-- ==== Sys2Proof/Tests/WitnessMemory.lean ====
section
/-! SUPPORT. Concrete states and operands that meet the hypotheses of the statements: classes 4 to 7, tiles and narrow formats. -/

set_option Elab.async false

namespace Sys2Proof.Tests
open Sys2Proof Sys2Proof.Machine Sys2Proof.Claims

/-! ## Class 4 -/

/-- p1 and p2 point into the scratchpad, p3 at 0x10000, p4 at 0x10100, each at 32 I32; p5 is SYN at scope DIE, p6 is a window's; lane 0 of m1 is
active and m2 names none; v2 holds each lane's number; s4 is 1 and s6 a whole object; s8 to s11 hold a grid of one element. -/
def padPtr (base : Nat) (ty : Ty) : QWord := ptrImg 1 0 0 base 32 ty false
def memGroup : Group :=
  { placeGroup with
      regs := { placeGroup.regs with
        v := vecPut placeGroup.regs.v 2 (Vector.ofFn fun L => BitVec.ofNat 32 L.val)
        s := #[(4, 1), (8, 1), (9, 1)].foldl (fun v x => vecPut v x.1 x.2) placeGroup.regs.s
        m := vecPut placeGroup.regs.m 1 1
        p := #[(1, padPtr 0 .i32), (2, padPtr 0x80 .i32), (3, ptrImg 0 0 0 0x10000 32 .i32 false), (4, ptrImg 0 0 0 0x10100 32 .i32 false),
          (5, ptrImg 0 2 2 0x10000 32 .i32 false), (6, ptrImg 3 0 1 0x100 32 .i32 false), (7, padPtr 0 .n32),
          (8, padPtr 0 .b128)].foldl (fun v x => vecPut v x.1 x.2) placeGroup.regs.p } }
def memState : State := base.setGroup 0 memGroup

theorem witness_PointersAreBuiltAndChecked : let s := memState
    let f := { vf 15 .i32 with sa := 1, sc := 4 }
    let p := ptrRec .loc .priv .core 0 32 .i32 false
    let q := s.cg.preg f.sa.toNat
    IssuesSplit s ∧ ptrV q = true ∧ ptrOf q = some p ∧ s.cg.paddCount f = some (Int.ofNat 1) ∧ ptrNfBad s.cg.nf p.ty = false ∧
    (contW s.cg.nf p.ty = 4 → 1 % 2 = 0) ∧ p.base + byteStep s.cg.nf p.ty 1 < 2 ^ spaceWidth p.sp ∧ ptrV (s.cg.preg 9) = false := by
  decide +kernel

theorem witness_PointersAreBuiltAndChecked_access : let s := memState
    let f := maf 7 1 2 .i32
    IssuesSplit s ∧ PtrOk s (s.cg.preg f.ptr.toNat) (pairOk s.cg.nf .rne f.ty) false (ptrRec .loc .priv .core 0 32 .i32 false) := by
  decide +kernel

/-- All 32 lanes at once, from the scratchpad, and from memory, and one uniform element. -/
theorem witness_LoadsDeliverTheirElements : let s := memState
    let p := ptrRec .loc .priv .core 0 32 .i32 false
    let f := maf 127 1 2 .i32
    let r := s.classify s.cur.g p f false [] (lanesOf (s.act f.msk))
    let r1 := s.classify s.cur.g p f false [] [0]
    IssuesSplit s ∧ PtrOk s (s.cg.preg f.ptr.toNat) (pairOk s.cg.nf .rne f.ty) false p ∧ AccessClear s r ∧ s.loadHeld p r.1.elems = false ∧
    r.1.elems.length = 32 ∧ AccessClear s r1 ∧ s.loadHeld p r1.1.elems = false := by
  decide +kernel

theorem witness_LoadsDeliverTheirElements_memory : let s := memState
    let p := ptrRec .glb .priv .core 0x10000 32 .i32 false
    let f := maf 127 3 2 .i32
    let r := s.classify s.cur.g p f false [] (lanesOf (s.act f.msk))
    IssuesSplit s ∧ PtrOk s (s.cg.preg f.ptr.toNat) (pairOk s.cg.nf .rne f.ty) false p ∧ AccessClear s r ∧ s.loadHeld p r.1.elems = false ∧
    r.1.elems.length = 32 := by
  decide +kernel

/-- The last word of a line through a page whose A and D bits are set, and a word of a scratchpad. -/
def memElem (pa : Nat) : Elem :=
  { place := .mem pa, nib := none, bytes := 4, leaf := some { base := 0x10000, size := 4096, leaf := 0x8E00_0000_0001_0C00#64, ea := 0x8080 } }
def padElem (o : Nat) : Elem := { place := .pad 0 o, nib := none, bytes := 4, leaf := none }

theorem steady_pad {s : State} {p : Ptr} {o : Nat} (h : 0 < s.teams.length) : Steady s p (padElem o) :=
  ⟨fun _ h => by simp [padElem] at h, fun h => absurd rfl h, h⟩

theorem steady_mem {s : State} {p : Ptr} {pa : Nat} (h1 : isIo pa = false) (h2 : pa % 128 + 4 ≤ 128) (h3 : s.mem.lines = []) :
    Steady s p (memElem pa) :=
  ⟨fun _ h => by simp only [memElem, Option.some.injEq] at h; subst h; decide, fun h => absurd rfl h, h1, h2, by rw [OneOwner, h3]; exact List.Pairwise.nil, fun _ l h => by
    simp [MemSys.line?, h3] at h⟩

theorem witness_LoadsDeliverTheirElements_element : Issues memState ∧ MemCanonical memState ∧
    Steady memState (ptrRec .glb .priv .core 0x10000 32 .i32 false) (memElem 0x1007C) ∧
    Steady memState (ptrRec .loc .priv .core 0 32 .i32 false) (padElem 124) :=
  ⟨by decide +kernel, by decide +kernel, steady_mem (by decide +kernel) (by decide +kernel) (by decide +kernel), steady_pad (by decide +kernel)⟩

theorem witness_StoresComplete : let s := memState
    let p := ptrRec .glb .priv .core 0x10000 32 .i32 false
    let f := maf 127 3 2 .i32
    let r := s.classify s.cur.g p f true [] (lanesOf (s.act f.msk))
    let ws := storeLanes s.cg.nf p f.ty f.rnd (fun L => s.cg.vlane f.data.toNat f.ty.regs L) r.1
    IssuesSplit s ∧ NotAhead s ∧ PtrOk s (s.cg.preg f.ptr.toNat) (pairOk s.cg.nf f.rnd f.ty) true p ∧ AccessClear s r ∧ s.storeErrors p ws = [] ∧
    (∀ e ∈ r.1.elems, ∀ pa, e.place = .mem pa → isIo pa = false) ∧ r.1.elems.length = 32 := by
  refine ⟨by decide +kernel, by decide +kernel, by decide +kernel, by decide +kernel, by decide +kernel, ?_, by decide +kernel⟩
  have h : ∀ e ∈ (memState.classify memState.cur.g (ptrRec .glb .priv .core 0x10000 32 .i32 false) (maf 127 3 2 .i32) true []
      (lanesOf (memState.act (maf 127 3 2 .i32).msk))).1.elems, (match e.place with | .mem pa => isIo pa | _ => false) = false := by decide +kernel
  intro e he pa hp
  have := h e he
  rwa [hp] at this

/-- One lane stores one element, to memory and to the scratchpad. -/
theorem witness_StoresWriteExactlyTheirBytes : let s := memState
    let p := ptrRec .glb .priv .core 0x10000 32 .i32 false
    let f := { maf 127 3 2 .i32 with msk := 1, off := 31 }
    let r := s.classify s.cur.g p f true [] (lanesOf (s.act f.msk))
    IssuesSplit s ∧ NotAhead s ∧ MemCanonical s ∧ PtrOk s (s.cg.preg f.ptr.toNat) (pairOk s.cg.nf f.rnd f.ty) true p ∧ AccessClear s r ∧
    r.1.elems = [memElem 0x1007C] ∧ ∀ e ∈ r.1.elems, Steady s p e := by
  have h : (memState.classify memState.cur.g (ptrRec .glb .priv .core 0x10000 32 .i32 false) { maf 127 3 2 .i32 with msk := 1, off := 31 } true []
      (lanesOf (memState.act 1))).1.elems = [memElem 0x1007C] := by decide +kernel
  refine ⟨by decide +kernel, by decide +kernel, by decide +kernel, by decide +kernel, by decide +kernel, h, ?_⟩
  intro e he
  have he' : e ∈ [memElem 0x1007C] := h ▸ he
  rw [List.mem_singleton.mp he']
  exact steady_mem (by decide +kernel) (by decide +kernel) (by decide +kernel)

theorem witness_StoresWriteExactlyTheirBytes_uniform : let s := memState
    let p := ptrRec .loc .priv .core 0 32 .i32 false
    let f := { maf 63 1 0 .i32 with ik := .none, off := 31 }
    let r := s.classify s.cur.g p f true [] [0]
    PtrOk s (s.cg.preg f.ptr.toNat) (pairOk s.cg.nf f.rnd f.ty) true p ∧ AccessClear s r ∧ r.1.elems = [padElem 124] ∧
    ∀ e ∈ r.1.elems, Steady s p e := by
  have h : (memState.classify memState.cur.g (ptrRec .loc .priv .core 0 32 .i32 false) { maf 63 1 0 .i32 with ik := .none, off := 31 } true []
      [0]).1.elems = [padElem 124] := by decide +kernel
  refine ⟨by decide +kernel, by decide +kernel, h, ?_⟩
  intro e he
  have he' : e ∈ [padElem 124] := h ▸ he
  rw [List.mem_singleton.mp he']
  exact steady_pad (by decide +kernel)

/-! ## Class 5 -/

/-- PWIDEN p15, p3 to SYN DIE; PNARROW p15, p5 to PRIV CLUS; element 31 on, and element 33, which is none. -/
theorem witness_RetypingWritesBackAndCompletes : let s := memState
    let w : RTF := { rtf 15 3 with off := 31 }
    let n : RTF := { rtf 15 5 with nscope := .clus, nclass := .priv, off := 33 }
    let p := ptrRec .glb .priv .core 0x10000 32 .i32 false
    let q := ptrRec .glb .syn .die 0x10000 32 .i32 false
    IssuesSplit s ∧ NotAhead s ∧ PtrOk s (s.cg.preg w.pa.toNat) (fun _ => true) false p ∧ PtrOk s (s.cg.preg n.pa.toNat) (fun _ => true) false q ∧
    retypeOk true p w.nclass w.nscope = true ∧ retypeOk false q n.nclass n.nscope = true ∧
    (ptrOf (retyped (s.cg.preg w.pa.toNat) w.nclass w.nscope 0)).isSome = true ∧
    (ptrOf (retyped (s.cg.preg n.pa.toNat) n.nclass n.nscope 0)).isSome = true ∧
    subRange s.cg.nf p w.off.toInt none = some (31, 1) ∧ subRange s.cg.nf q n.off.toInt none = none ∧ n.pd.toNat < 16 := by
  decide +kernel

theorem witness_RetypingWritesBackAndCompletes_complete :
    let r : Retype := { pd := 15, q := ptrImg 0 2 2 0x10000 32 .i32 false, lines := [0x200], drop := true, n := 1 }
    let l : Line := { clus := 0, line := 0x200, st := .ud, data := 5, dirty := 1, rel := none }
    let s := { base.setGroup 0 { placeGroup with retype := some r } with mem := { base.mem with lines := [l] } }
    MemCanonical s ∧ 0 < s.groups.length ∧ (s.group 0).retype = some r ∧ (s.group 0).ra = none ∧ (∀ ln ∈ r.lines, s.mem.poisoned ln = false) ∧
    r.pd < 16 ∧ vecAt (s.group 0).regs.pNo r.pd 0 ≤ r.n ∧ r.lines = [0x200] ∧
    s.mem.line? (clusterOf (s.team (s.group 0).team).core) 0x200 = some l ∧ l.st = .ud ∧ 0 < 128 ∧ bit l.dirty 0 = true ∧
    s.mem.ownedFar 0x200 = false := by
  decide +kernel

/-! ## Class 6 -/

theorem witness_AtomicsCombineOnce : let s := memState
    let p := ptrRec .loc .priv .core 0 32 .i32 false
    let f := { maf 126 1 2 .i32 with fn := 4 }
    let r := s.classify s.cur.g p f true [] (lanesOf (s.act f.msk))
    IssuesSplit s ∧ NotAhead s ∧ PtrOk s (s.cg.preg f.ptr.toNat) (· == f.ty) true p ∧ AccessClear s r ∧
    (s.atomLanes s.cur.g p .cas f (s.cg.vlane f.data.toNat f.ty.regs) (s.cg.vlane (f.data.toNat + f.ty.regs) f.ty.regs) r.1).2.2.2 = [] := by
  decide +kernel

theorem witness_AtomicsCombineOnce_event : let h : Nat → Nat × Fl := fun x => (x + 1, 0)
    let p := ptrRec .glb .priv .core 0x10000 32 .i32 false
    Issues memState ∧ MemCanonical memState ∧ Steady memState p (memElem 0x1007C) ∧ (memElem 0x1007C).bytes ≤ 8 ∧
    (memState.atomic memState.cur.g p (memElem 0x1007C) h).toOption.isSome = true ∧
    memState.mem.line? (clusterOf memState.ct.core) (0x1007C / 128) = none ∧ Steady memState p (padElem 124) ∧
    (memState.atomic memState.cur.g p (padElem 124) h).toOption.isSome = true :=
  ⟨by decide +kernel, by decide +kernel, steady_mem (by decide +kernel) (by decide +kernel) (by decide +kernel), by decide +kernel, by decide +kernel,
    by decide +kernel, steady_pad (by decide +kernel), by decide +kernel⟩

theorem witness_AtomicsCombineOnce_packet : let s := base
    let d : AtomDone := { src := 7, seq := 1, old := 0, fl := 0, rel := none }
    let s' := { s with pkg := { s.pkg with atomSeen := [d] } }
    s'.pkg.atomSeen.find? (fun d => d.src == 7 && d.seq == 1) = some d ∧
    s.pkg.atomSeen.find? (fun d => d.src == 7 && d.seq == 1) = none ∧ MemCanonical s ∧ s.homedHere (0x10078 / 128) = true ∧
    s.mem.poisoned (0x10078 / 128) = false ∧ s.waits (.mem 0x10078) = false ∧ (codingOf (fun _ => 0) .i64).w / 8 = 8 ∧ 0x10078 % 8 = 0 ∧
    0x10078 % 128 + 8 ≤ 128 ∧ s.mem.line? 32 (0x10078 / 128) = none ∧
    OneOwner s.mem := by
  decide +kernel

theorem witness_AtomicsCombineOnce_value : let c := codingOf (fun _ => 0) .i8
    Ty.isI .i8 = true ∧ intOf .i8 127 = some 127 ∧ intOf .i8 129 = some (-127) ∧ 127 < 2 ^ c.w ∧ 129 < 2 ^ c.w ∧ Ty.isB .b32 = true := by
  decide +kernel

/-- b15 of a team of one group: BARRIVE and BSYNC complete its phase; BINIT takes the counts 0 to 31. -/
theorem witness_TeamBarriersCountPhases : let s := base
    let f := { baf 0 0 15 with cnt := 31 }
    let x := s.ct.bar f.bnum.toNat
    IssuesSplit s ∧ TeamHeld s ∧ Original s ∧ NotAhead s ∧ WholeGroup s ∧ s.cg.gidx < 32 ∧ (s.cg.cntVal f).toNat ≤ 31 ∧ s.cg.bankPending = false ∧
    s.ct.don = [] ∧ x.arrived s.cg.gidx = false ∧ s.cset.served = 0 ∧ popc x.memb + x.extra.toNat ≤ x.arrv + 1 ∧
    1 ≤ (x.ph + 1 - vecAt x.wph s.cg.gidx 0).toNat ∧ bit x.memb s.cg.gidx = true := by
  decide +kernel

theorem witness_TeamBarriersCountPhases_wait : let s := base.modTeam 0 fun u => { u with bars := vecPut u.bars 15 { Bar.fresh 1 with ph := 1 } }
    let x := s.ct.bar (baf 0 0 15).bnum.toNat
    IssuesSplit s ∧ TeamHeld s ∧ 1 ≤ (x.ph - vecAt x.wph s.cg.gidx 0).toNat := by
  decide +kernel

/-- The object at offset 0x78 of the scratchpad: SEQ 0 and 2 expected arrivals; CNT is 1. -/
def objState : State :=
  ((memState.setGroup 0 { memGroup with regs := { memGroup.regs with s := vecPut (vecPut memGroup.regs.s 2 0x78) 12 255 } }).padWrite 0 0x78 8
    (2 * 2 ^ 16))

theorem witness_BarrierObjectsAndPaddocksCountPhases : let s := objState
    let f := { baf 6 2 0 with cnt := 1, fn := 12 }
    let o := s.objAt 0 0x78
    let v := s.cg.cntVal f
    IssuesSplit s ∧ NotAhead s ∧ MemCanonical s ∧ 0 < s.teams.length ∧
    s.objPlace s.cg.team (objSpace f) (s.cg.sreg f.sa.toNat).toNat = some (0, 0x78) ∧ 1 ≤ v.toNat ∧ v.toNat ≤ 65535 ∧
    objArr o + v.toNat ≤ objExp o ∧ v ≠ 0x80000000#32 ∧ -(2 ^ 21) ≤ objOwed o + v.toInt ∧ objOwed o + v.toInt < 2 ^ 21 ∧
    (bit f.fn 3 = true → objArr o + 1 ≤ objExp o) ∧ 2 ≤ objExp o := by
  decide +kernel

/-- The token 255 has passed at SEQ 0, and 0 has not. -/
theorem witness_BarrierObjectsAndPaddocksCountPhases_tokens : let s := objState
    let o := s.objAt 0 0x78
    objPassed o ((s.cg.cntVal { baf 6 2 0 with ck := .reg, cnt := 12 }).setWidth 8) = true ∧
    objPassed o ((s.cg.cntVal (baf 6 2 0)).setWidth 8) = false := by
  decide +kernel

/-- A paddock of one team of one group. -/
def paddockState (b : PBar) : State :=
  let s := base.modTeam 0 fun u => { u with paddock := some 0 }
  { s with paddocks := [{ grid := 0, teams := [0], clus0 := 0, clus1 := none, bars := vecPut (Vector.replicate 4 {}) 3 b }] }

theorem witness_BarrierObjectsAndPaddocksCountPhases_paddock : let s := paddockState {}
    let b := (baf 0 0 3).bnum.toNat
    let x := s.pbar 0 b
    let s1 := s.modPBar 0 b fun y => { y with arrp := insertK y.arrp s.cur.g y.ph }
    IssuesSplit s ∧ Original s ∧ NotAhead s ∧ WholeGroup s ∧ s.ct.paddock = some 0 ∧ 0 < s.paddocks.length ∧ b < 4 ∧
    (∃ u ∈ (s.paddock 0).teams, (s.team u).st ≠ .ended) ∧ x.arrived s.cur.g = false ∧ s.cset.served = 0 ∧ (s.paddock 0).clus1 = none ∧
    s1.halfArrived 0 b false = true ∧ 1 ≤ (x.ph + 1 - lookupD x.wph s.cur.g 0).toNat := by
  decide +kernel

theorem witness_BarrierObjectsAndPaddocksCountPhases_wait : let s := paddockState { ph := 1 }
    let x := s.pbar 0 (baf 0 0 3).bnum.toNat
    IssuesSplit s ∧ s.ct.paddock = some 0 ∧ 1 ≤ (x.ph - lookupD x.wph s.cur.g 0).toNat := by
  decide +kernel

theorem witness_BarrierObjectsAndPaddocksCountPhases_cross : let s := paddockState { local0 := true, local1 := true }
    (s.pbar 0 3).local0 = true ∧ (s.pbar 0 3).local1 = true ∧ 0 < s.paddocks.length ∧ 3 < 4 := by
  decide +kernel

end Sys2Proof.Tests
end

****************

Your objective: From the entries above, give again exactly the lines running from the line with "the scratchpad. -/" to the line with "r.1.elems = [memElem"; include both of those lines.

Task response:
/-- One lane stores one element, to memory and to the scratchpad. -/
theorem witness_StoresWriteExactlyTheirBytes : let s := memState
    let p := ptrRec .glb .priv .core 0x10000 32 .i32 false
    let f := { maf 127 3 2 .i32 with msk := 1, off := 31 }
    let r := s.classify s.cur.g p f true [] (lanesOf (s.act f.msk))
    IssuesSplit s ∧ NotAhead s ∧ MemCanonical s ∧ PtrOk s (s.cg.preg f.ptr.toNat) (pairOk s.cg.nf f.rnd f.ty) true p ∧ AccessClear s r ∧
    r.1.elems = [memElem 0x1007C] ∧ ∀ e ∈ r.1.elems, Steady s p e := by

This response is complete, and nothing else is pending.